# WORK ITEM
Print each line from the start of the records below up through the line where "in every context" is found, exactly as given.

** Opening SUPPLIED DATA block **

-- ==== Sys2Proof/Laws/PerInstr.lean ====
section
/-! SUPPORT. The per-instruction family RoundTrip: an instruction's encoding decodes back to it, every operand kept. One lemma
per constructor. -/

namespace Sys2Proof.Laws.RoundTrip

/-- A well-formed request reads back from the host port with what follows it left over; a received frame reads back from RX
in every context in which it is of its class. -/
def Statement (i : Instr) : Prop :=
  i.wf = true →
    (i.fromRx = false → ∀ rest, decodeRequest (encode i ++ rest) = .ok (i, rest)) ∧
    (i.fromRx = true → ∃ f : Frame, i = f.toInstr ∧
      ∀ c rest, classify c f.header = f → decodeFrame c (encode i ++ rest) = some i)

/-- The request half, for an instruction of the host port. -/
theorem of_request {i : Instr} (hx : i.fromRx = false)
    (h : i.wf = true → ∀ rest, decodeRequest (encode i ++ rest) = .ok (i, rest)) : Statement i :=
  fun hw => ⟨fun _ => h hw, fun k => absurd (hx.symm.trans k) (by decide)⟩

/-- The RX half, for a frame class. -/
theorem of_frame (f : Frame) (hx : f.toInstr.fromRx = true) : Statement f.toInstr :=
  fun _ => ⟨fun k => absurd (hx.symm.trans k) (by decide), fun _ => ⟨f, rfl, fun c rest h => by simp [h]⟩⟩

theorem reserved : Statement (.reserved) :=
  of_request rfl fun _ rest => by simp [encode, decodeRequest, decodeOperands]

theorem encShort (id : Word16) (p1 : Byte) (p2 : Byte) (dest : Byte) (source : Byte) : Statement (.encShort id p1 p2 dest source) :=
  of_request rfl fun _ rest => by simp [encode, decodeRequest, decodeOperands, List.append_assoc]

theorem decLong (b : Bytes) : Statement (.decLong b) :=
  of_request rfl fun h rest => by simp [encode, decodeRequest, decodeOperands, readBytes_encodeBytes h]

theorem decShort (b : Bytes) : Statement (.decShort b) :=
  of_request rfl fun h rest => by simp [encode, decodeRequest, decodeOperands, readBytes_encodeBytes h]

theorem clsStep : Statement (.clsStep) :=
  of_request rfl fun _ rest => by simp [encode, decodeRequest, decodeOperands]

theorem clsRun : Statement (.clsRun) :=
  of_request rfl fun _ rest => by simp [encode, decodeRequest, decodeOperands]

theorem histPush (id : Word16) : Statement (.histPush id) :=
  of_request rfl fun _ rest => by simp [encode, decodeRequest, decodeOperands]

theorem histLast : Statement (.histLast) :=
  of_request rfl fun _ rest => by simp [encode, decodeRequest, decodeOperands]

theorem hwiDecode (payload : Bytes) : Statement (.hwiDecode payload) :=
  of_request rfl fun h rest => by simp [encode, decodeRequest, decodeOperands, readBytes_encodeBytes h]

theorem modelLookup (serial : Word32) : Statement (.modelLookup serial) :=
  of_request rfl fun _ rest => by simp [encode, decodeRequest, decodeOperands]

theorem hwiLatch (payload : Bytes) : Statement (.hwiLatch payload) :=
  of_request rfl fun h rest => by simp [encode, decodeRequest, decodeOperands, readBytes_encodeBytes h]

theorem init (source : Option Byte) (destination : Option Byte) : Statement (.init source destination) :=
  of_request rfl fun _ rest => by simp [encode, decodeRequest, decodeOperands, List.append_assoc]

theorem setSuid (v : Option Word16) : Statement (.setSuid v) :=
  of_request rfl fun _ rest => by simp [encode, decodeRequest, decodeOperands]

theorem setHandler (present : Bool) : Statement (.setHandler present) :=
  of_request rfl fun _ rest => by simp [encode, decodeRequest, decodeOperands]

theorem setVerbose (on : Bool) : Statement (.setVerbose on) :=
  of_request rfl fun _ rest => by simp [encode, decodeRequest, decodeOperands]

theorem crRd (n : Nat) : Statement (.crRd n) :=
  of_request rfl fun h rest => by simp [encode, decodeRequest, decodeOperands, readNumber_encodeNumber h]

theorem hwResponse (p1 : Byte) (p2 : Byte) (dest : Byte) (source : Byte) : Statement (.hwResponse p1 p2 dest source) := of_frame (.hwResponse p1 p2 dest source) rfl

theorem hwRichResponse (length : Word16) (dest : Byte) (source : Byte) : Statement (.hwRichResponse length dest source) := of_frame (.hwRichResponse length dest source) rfl

theorem statusUpdate (id : Word16) (length : Word16) (dest : Byte) (source : Byte) : Statement (.statusUpdate id length dest source) := of_frame (.statusUpdate id length dest source) rfl

theorem answerLong (id : Word16) (length : Word16) (dest : Byte) (source : Byte) : Statement (.answerLong id length dest source) := of_frame (.answerLong id length dest source) rfl

theorem answerShort (id : Word16) (p1 : Byte) (p2 : Byte) (dest : Byte) (source : Byte) : Statement (.answerShort id p1 p2 dest source) := of_frame (.answerShort id p1 p2 dest source) rfl

theorem query (id : Word16) (p1 : Byte) (p2 : Byte) : Statement (.query id p1 p2) :=
  of_request rfl fun _ rest => by simp [encode, decodeRequest, decodeOperands, List.append_assoc]

theorem write (id : Word16) (p1 : Byte) (p2 : Byte) : Statement (.write id p1 p2) :=
  of_request rfl fun _ rest => by simp [encode, decodeRequest, decodeOperands, List.append_assoc]

theorem getHwInfo : Statement (.getHwInfo) :=
  of_request rfl fun _ rest => by simp [encode, decodeRequest, decodeOperands]

theorem setChannelState (channel : Nat) (enabled : Bool) : Statement (.setChannelState channel enabled) :=
  of_request rfl fun h rest => by
    simp [encode, decodeRequest, decodeOperands, List.append_assoc, readNumber_encodeNumber h]

theorem getChannelState (channel : Nat) : Statement (.getChannelState channel) :=
  of_request rfl fun h rest => by simp [encode, decodeRequest, decodeOperands, readNumber_encodeNumber h]

end Sys2Proof.Laws.RoundTrip
end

** Closing SUPPLIED DATA block **

# PROBLEM SOLUTION
-- ==== Sys2Proof/Laws/PerInstr.lean ====
section
/-! SUPPORT. The per-instruction family RoundTrip: an instruction's encoding decodes back to it, every operand kept. One lemma
per constructor. -/

namespace Sys2Proof.Laws.RoundTrip

/-- A well-formed request reads back from the host port with what follows it left over; a received frame reads back from RX
in every context in which it is of its class. -/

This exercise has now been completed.